Jahrelang wurde ihnen gesagt, dass der Bau einer Halle unmittelbar bevorstünde. Es wäre beschämend und unfair, ihnen jetzt zu erzählen, dass man doch lieber über eine Gelände am Flughafen verhandelt, bei dem etwa die Verkehrsanbindung offen ist.

Markus Frank muss Investor Lagardère die Pistole auf die Brust setzen

Insofern ist es richtig, dass Sportdezernent Markus Frank am Standort Kaiserlei festhält. Aber er muss dem Investor Lagardère jetzt die Pistole auf die Brust setzen. Die Fakten liegen auf dem Tisch: Die von dem Unternehmen geforderte städtische Bürgschaft wird es nicht geben. 

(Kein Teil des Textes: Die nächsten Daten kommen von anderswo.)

-- ==== Sys2Proof/Laws/State.lean ====
section
/-!
SUPPORT. The fields of the state after each basic update: an update of the register file leaves every other field, an update of a slice leaves
the other slices and every other field.
-/

namespace Sys2Proof.Machine

/-! ### State.wr -/

@[simp] theorem State.wr_slices (s : State) (r : Reg) (v : Word) (i j k l : Nat) : (s.wr r v i j k l).slices = s.slices := rfl
@[simp] theorem State.wr_cstore (s : State) (r : Reg) (v : Word) (i j k l : Nat) : (s.wr r v i j k l).cstore = s.cstore := rfl
@[simp] theorem State.wr_flt (s : State) (r : Reg) (v : Word) (i j k l : Nat) : (s.wr r v i j k l).flt = s.flt := rfl
@[simp] theorem State.wr_evt (s : State) (r : Reg) (v : Word) (i j k l : Nat) : (s.wr r v i j k l).evt = s.evt := rfl
@[simp] theorem State.wr_rpl (s : State) (r : Reg) (v : Word) (i j k l : Nat) : (s.wr r v i j k l).rpl = s.rpl := rfl
@[simp] theorem State.wr_pwr (s : State) (r : Reg) (v : Word) (i j k l : Nat) : (s.wr r v i j k l).pwr = s.pwr := rfl
@[simp] theorem State.wr_xbar (s : State) (r : Reg) (v : Word) (i j k l : Nat) : (s.wr r v i j k l).xbar = s.xbar := rfl
@[simp] theorem State.wr_ktl (s : State) (r : Reg) (v : Word) (i j k l : Nat) : (s.wr r v i j k l).ktl = s.ktl := rfl
@[simp] theorem State.wr_trg (s : State) (r : Reg) (v : Word) (i j k l : Nat) : (s.wr r v i j k l).trg = s.trg := rfl
@[simp] theorem State.wr_chn (s : State) (r : Reg) (v : Word) (i j k l : Nat) : (s.wr r v i j k l).chn = s.chn := rfl
@[simp] theorem State.wr_host (s : State) (r : Reg) (v : Word) (i j k l : Nat) : (s.wr r v i j k l).host = s.host := rfl
@[simp] theorem State.wr_tod (s : State) (r : Reg) (v : Word) (i j k l : Nat) : (s.wr r v i j k l).tod = s.tod := rfl
@[simp] theorem State.wr_guardLevel (s : State) (r : Reg) (v : Word) (i j k l : Nat) : (s.wr r v i j k l).guardLevel = s.guardLevel := rfl
@[simp] theorem State.wr_guardRise (s : State) (r : Reg) (v : Word) (i j k l : Nat) : (s.wr r v i j k l).guardRise = s.guardRise := rfl
@[simp] theorem State.wr_readValue (s : State) (r : Reg) (v : Word) (i j k l : Nat) : (s.wr r v i j k l).readValue = s.readValue := rfl
@[simp] theorem State.wr_now (s : State) (r : Reg) (v : Word) (i j k l : Nat) : (s.wr r v i j k l).now = s.now := rfl
@[simp] theorem State.wr_beat (s : State) (r : Reg) (v : Word) (i j k l : Nat) : (s.wr r v i j k l).beat = s.beat := rfl
@[simp] theorem State.wr_pending (s : State) (r : Reg) (v : Word) (i j k l : Nat) : (s.wr r v i j k l).pending = s.pending := rfl
@[simp] theorem State.wr_dma (s : State) (r : Reg) (v : Word) (i j k l : Nat) : (s.wr r v i j k l).dma = s.dma := rfl
@[simp] theorem State.wr_side (s : State) (r : Reg) (v : Word) (i j k l : Nat) : (s.wr r v i j k l).side = s.side := rfl
@[simp] theorem State.wr_pewter (s : State) (r : Reg) (v : Word) (i j k l : Nat) : (s.wr r v i j k l).pewter = s.pewter := rfl
@[simp] theorem State.wr_acc (s : State) (r : Reg) (v : Word) (i j k l : Nat) : (s.wr r v i j k l).acc = s.acc := rfl
@[simp] theorem State.wr_cal (s : State) (r : Reg) (v : Word) (i j k l : Nat) : (s.wr r v i j k l).cal = s.cal := rfl
@[simp] theorem State.wr_img (s : State) (r : Reg) (v : Word) (i j k l : Nat) : (s.wr r v i j k l).img = s.img := rfl
@[simp] theorem State.wr_boot (s : State) (r : Reg) (v : Word) (i j k l : Nat) : (s.wr r v i j k l).boot = s.boot := rfl
@[simp] theorem State.wr_mgt (s : State) (r : Reg) (v : Word) (i j k l : Nat) : (s.wr r v i j k l).mgt = s.mgt := rfl
@[simp] theorem State.wr_tap (s : State) (r : Reg) (v : Word) (i j k l : Nat) : (s.wr r v i j k l).tap = s.tap := rfl
@[simp] theorem State.wr_supply (s : State) (r : Reg) (v : Word) (i j k l : Nat) : (s.wr r v i j k l).supply = s.supply := rfl
@[simp] theorem State.wr_shadow (s : State) (r : Reg) (v : Word) (i j k l : Nat) : (s.wr r v i j k l).shadow = s.shadow := rfl
@[simp] theorem State.wr_staged (s : State) (r : Reg) (v : Word) (i j k l : Nat) : (s.wr r v i j k l).staged = s.staged := rfl

/-! ### State.setFld -/

@[simp] theorem State.setFld_slices (s : State) (f : Field) (v i j k l : Nat) : (s.setFld f v i j k l).slices = s.slices := by rw [State.setFld, State.wr_slices]
@[simp] theorem State.setFld_cstore (s : State) (f : Field) (v i j k l : Nat) : (s.setFld f v i j k l).cstore = s.cstore := by rw [State.setFld, State.wr_cstore]
@[simp] theorem State.setFld_flt (s : State) (f : Field) (v i j k l : Nat) : (s.setFld f v i j k l).flt = s.flt := by rw [State.setFld, State.wr_flt]
@[simp] theorem State.setFld_evt (s : State) (f : Field) (v i j k l : Nat) : (s.setFld f v i j k l).evt = s.evt := by rw [State.setFld, State.wr_evt]
@[simp] theorem State.setFld_rpl (s : State) (f : Field) (v i j k l : Nat) : (s.setFld f v i j k l).rpl = s.rpl := by rw [State.setFld, State.wr_rpl]
@[simp] theorem State.setFld_pwr (s : State) (f : Field) (v i j k l : Nat) : (s.setFld f v i j k l).pwr = s.pwr := by rw [State.setFld, State.wr_pwr]
@[simp] theorem State.setFld_xbar (s : State) (f : Field) (v i j k l : Nat) : (s.setFld f v i j k l).xbar = s.xbar := by rw [State.setFld, State.wr_xbar]
@[simp] theorem State.setFld_ktl (s : State) (f : Field) (v i j k l : Nat) : (s.setFld f v i j k l).ktl = s.ktl := by rw [State.setFld, State.wr_ktl]
@[simp] theorem State.setFld_trg (s : State) (f : Field) (v i j k l : Nat) : (s.setFld f v i j k l).trg = s.trg := by rw [State.setFld, State.wr_trg]
@[simp] theorem State.setFld_chn (s : State) (f : Field) (v i j k l : Nat) : (s.setFld f v i j k l).chn = s.chn := by rw [State.setFld, State.wr_chn]
@[simp] theorem State.setFld_host (s : State) (f : Field) (v i j k l : Nat) : (s.setFld f v i j k l).host = s.host := by rw [State.setFld, State.wr_host]
@[simp] theorem State.setFld_tod (s : State) (f : Field) (v i j k l : Nat) : (s.setFld f v i j k l).tod = s.tod := by rw [State.setFld, State.wr_tod]
@[simp] theorem State.setFld_guardLevel (s : State) (f : Field) (v i j k l : Nat) : (s.setFld f v i j k l).guardLevel = s.guardLevel := by rw [State.setFld, State.wr_guardLevel]
@[simp] theorem State.setFld_guardRise (s : State) (f : Field) (v i j k l : Nat) : (s.setFld f v i j k l).guardRise = s.guardRise := by rw [State.setFld, State.wr_guardRise]
@[simp] theorem State.setFld_readValue (s : State) (f : Field) (v i j k l : Nat) : (s.setFld f v i j k l).readValue = s.readValue := by rw [State.setFld, State.wr_readValue]
@[simp] theorem State.setFld_now (s : State) (f : Field) (v i j k l : Nat) : (s.setFld f v i j k l).now = s.now := by rw [State.setFld, State.wr_now]
@[simp] theorem State.setFld_beat (s : State) (f : Field) (v i j k l : Nat) : (s.setFld f v i j k l).beat = s.beat := by rw [State.setFld, State.wr_beat]
@[simp] theorem State.setFld_pending (s : State) (f : Field) (v i j k l : Nat) : (s.setFld f v i j k l).pending = s.pending := by rw [State.setFld, State.wr_pending]
@[simp] theorem State.setFld_dma (s : State) (f : Field) (v i j k l : Nat) : (s.setFld f v i j k l).dma = s.dma := by rw [State.setFld, State.wr_dma]
@[simp] theorem State.setFld_side (s : State) (f : Field) (v i j k l : Nat) : (s.setFld f v i j k l).side = s.side := by rw [State.setFld, State.wr_side]
@[simp] theorem State.setFld_pewter (s : State) (f : Field) (v i j k l : Nat) : (s.setFld f v i j k l).pewter = s.pewter := by rw [State.setFld, State.wr_pewter]
@[simp] theorem State.setFld_acc (s : State) (f : Field) (v i j k l : Nat) : (s.setFld f v i j k l).acc = s.acc := by rw [State.setFld, State.wr_acc]
@[simp] theorem State.setFld_cal (s : State) (f : Field) (v i j k l : Nat) : (s.setFld f v i j k l).cal = s.cal := by rw [State.setFld, State.wr_cal]
@[simp] theorem State.setFld_img (s : State) (f : Field) (v i j k l : Nat) : (s.setFld f v i j k l).img = s.img := by rw [State.setFld, State.wr_img]
@[simp] theorem State.setFld_boot (s : State) (f : Field) (v i j k l : Nat) : (s.setFld f v i j k l).boot = s.boot := by rw [State.setFld, State.wr_boot]
@[simp] theorem State.setFld_mgt (s : State) (f : Field) (v i j k l : Nat) : (s.setFld f v i j k l).mgt = s.mgt := by rw [State.setFld, State.wr_mgt]
@[simp] theorem State.setFld_tap (s : State) (f : Field) (v i j k l : Nat) : (s.setFld f v i j k l).tap = s.tap := by rw [State.setFld, State.wr_tap]
@[simp] theorem State.setFld_supply (s : State) (f : Field) (v i j k l : Nat) : (s.setFld f v i j k l).supply = s.supply := by rw [State.setFld, State.wr_supply]
@[simp] theorem State.setFld_shadow (s : State) (f : Field) (v i j k l : Nat) : (s.setFld f v i j k l).shadow = s.shadow := by rw [State.setFld, State.wr_shadow]
@[simp] theorem State.setFld_staged (s : State) (f : Field) (v i j k l : Nat) : (s.setFld f v i j k l).staged = s.staged := by rw [State.setFld, State.wr_staged]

Lesen Sie auch: Opposition stellt Halle am Kaiserlei infrage

Die Lagardère-Verantwortlichen sollen jetzt sagen, ob sie die Halle bauen oder nicht. Winken sie ab, bleiben als letzte Lösung Gespräche mit der Anschütz-Gruppe, die ebenfalls Interesse hatte. Klappt auch das nicht, ist Frankfurt eben keine Sportstadt mehr.